R2 UI Assistant Service; C:\Program Files\Join Air\AssistantServices.exe [241664 2009-08-31] ()
S3 GenericMount Helper Service; "C:\Program Files\Norton Ghost\Shared\Drivers\GenericMountHelper.exe" [x]
S3 SymSnapService; "C:\Program Files\Norton Ghost\Shared\Drivers\SymSnapService.exe" [x]
==================== Drivers (Whitelisted) ====================
R2 avgntflt; C:\Windows\System32\DRIVERS\avgntflt.sys [88840 2013-09-10] (Avira Operations GmbH & Co. KG)
R1 avipbb; C:\Windows\System32\DRIVERS\avipbb.sys [136672 2013-09-10] (Avira Operations GmbH & Co. KG)
R1 avkmgr; C:\Windows\System32\DRIVERS\avkmgr.sys [37352 2013-08-31] (Avira Operations GmbH & Co. KG)
R0 CLFS; C:\Windows\System32\CLFS.sys [249408 2009-07-14] (Microsoft Corporation)

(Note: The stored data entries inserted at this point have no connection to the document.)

-- ==== Sys2Proof/Tests/Slice0.lean ====
section
/-! SUPPORT. The model's own tests. Expected values are those of spec/95_test_vectors.md (the vector's name stands at each
test) or are written out from the tables of spec/30_encoding.md. Then the witnesses: for each statement with hypotheses a
concrete state and operands that meet them. -/

namespace Sys2Proof.Tests

open Sys2Proof Sys2Proof.Machine

-- The kernel runs below are checked one after another: side by side, each on a thread of its own, they ask for more stacks
-- than the checks' memory limit grants.
set_option Elab.async false

/-! ### Helpers -/

/-- The reset state with `bs` in `BUF` at `off` and the window on it. -/
def at' (off : Nat) (bs : List Byte) : State :=
  { State.reset with
    mem := Memory.writeBytes [] off bs, off := BitVec.ofNat 16 off, len := BitVec.ofNat 16 bs.length }

/-- The reset state with a window on `BUF` as reset leaves it. -/
def win' (off len : Nat) : State := { State.reset with off := BitVec.ofNat 16 off, len := BitVec.ofNat 16 len }

/-- An open key context that has absorbed `m`. -/
def opened (m : List Byte) (s : State) : State :=
  { s with key := s.key.init.absorb m, status := { s.status with kopen := true } }

/-- An open key context whose `MLEN` is `n`. -/
def openedAt (n : Nat) (s : State) : State :=
  { s with key := { s.key with mlen := BitVec.ofNat 64 n }, status := { s.status with kopen := true } }

/-- A valid header held. -/
def holding (f : BitVec 9) (s : State) : State := { s with hflags := f, hsize := 2, status := { s.status with hv := true } }

/-- What an observer sees of the state `exec` answers with. -/
def after {α : Type} (i : Instr) (s : State) (f : State → α) : Option α :=
  match exec i s with
  | .next t => some (f t)
  | _ => none

/-- `STATUS` and `ERR`. -/
def reply (s : State) : BitVec 4 × BitVec 24 := (s.status.word, s.err.word)

/-- `HFLAGS`, `PLEN`, `MKEY`, `HSIZE`. -/
def header (s : State) : BitVec 9 × BitVec 64 × BitVec 32 × BitVec 4 := (s.hflags, s.plen, s.mkey, s.hsize)

/-- `OBUF[0:n]`. -/
def out (n : Nat) (s : State) : List Byte := (List.range n).map (readObuf s)

/-- The token of V1. -/
def tokenV1 : List Byte :=
  [0x64, 0x47, 0x68, 0x6C, 0x49, 0x48, 0x4E, 0x68, 0x62, 0x58, 0x42, 0x73, 0x5A, 0x53, 0x42, 0x75, 0x62, 0x32, 0x35,
   0x6A, 0x5A, 0x51, 0x3D, 0x3D]

/-- The accept key of V1. -/
def keyV1 : List Byte :=
  [0x73, 0x33, 0x70, 0x50, 0x4C, 0x4D, 0x42, 0x69, 0x54, 0x78, 0x61, 0x51, 0x39, 0x6B, 0x59, 0x47, 0x7A, 0x7A, 0x68,
   0x5A, 0x52, 0x62, 0x4B, 0x2B, 0x78, 0x4F, 0x6F, 0x3D]

/-! ### Ill-formed terms, one for each check of `Instr.wf` -/

theorem test_wf_refuses_a_command_as_illegal : (Instr.illegal 0x03).wf = false := by decide
theorem test_wf_refuses_hdr7_of_126 : (Instr.hdr7 ⟨true, false, false, false, 1⟩ 126).wf = false := by decide
theorem test_wf_refuses_hdr7m_of_127 : (Instr.hdr7m ⟨true, false, false, false, 1⟩ 127 0).wf = false := by decide
theorem test_wf_refuses_a_named_opcode_as_data : (Instr.frRsvdData 0x2).wf = false := by decide
theorem test_wf_refuses_a_control_opcode_as_data : (Instr.frRsvdData 0x8).wf = false := by decide
theorem test_wf_refuses_a_named_opcode_as_control : (Instr.frRsvdCtrl 0xA).wf = false := by decide
theorem test_wf_admits_the_bounds :
    (Instr.illegal 0x07).wf = true ∧ (Instr.illegal 0xFF).wf = true ∧
      (Instr.hdr7 ⟨true, false, false, false, 1⟩ 125).wf = true ∧ (Instr.frRsvdData 0x7).wf = true ∧
      (Instr.frRsvdCtrl 0xB).wf = true := by decide

/-! ### Words written out from the tables decode to their instruction -/

/-- R91: the codes, one byte each. -/
theorem test_decode_commands :
    decode .cmd8 [0b00000001] = .ok (.accept, []) ∧ decode .cmd8 [0b00000010] = .ok (.kinit, []) ∧
      decode .cmd8 [0b00000011] = .ok (.kupdate, []) ∧ decode .cmd8 [0b00000100] = .ok (.kfinal, []) ∧
      decode .cmd8 [0b00000101] = .ok (.decode, []) ∧ decode .cmd8 [0b00000110] = .ok (.unmask, []) := by decide

/-- R92: the bounds of the illegal codes. -/
theorem test_decode_illegal :
    decode .cmd8 [0x00] = .ok (.illegal 0x00, []) ∧ decode .cmd8 [0x07] = .ok (.illegal 0x07, []) ∧
      decode .cmd8 [0xFF] = .ok (.illegal 0xFF, []) := by decide

/-- R103, H3: `0111 1111`, `0 1111101`. -/
theorem test_decode_hdr7 :
    decode .frameHdr16 [0b01111111, 0b01111101] = .ok (.hdr7 ⟨false, true, true, true, 0xF⟩ 125, []) := by decide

S3 GenericMount; C:\Windows\System32\DRIVERS\GenericMount.sys [57840 2010-02-12] (Symantec Corporation)
R3 MBAMProtector; C:\Windows\system32\drivers\mbam.sys [22856 2013-04-04] (Malwarebytes Corporation)
R3 SbieDrv; C:\Program Files\Sandboxie\SbieDrv.sys [157776 2012-08-25] (SANDBOXIE L.T.D)
S4 sptd; C:\Windows\System32\Drivers\sptd.sys [436792 2011-05-30] (Duplex Secure Ltd.)
R1 ssmdrv; C:\Windows\System32\DRIVERS\ssmdrv.sys [28520 2013-08-31] (Avira GmbH)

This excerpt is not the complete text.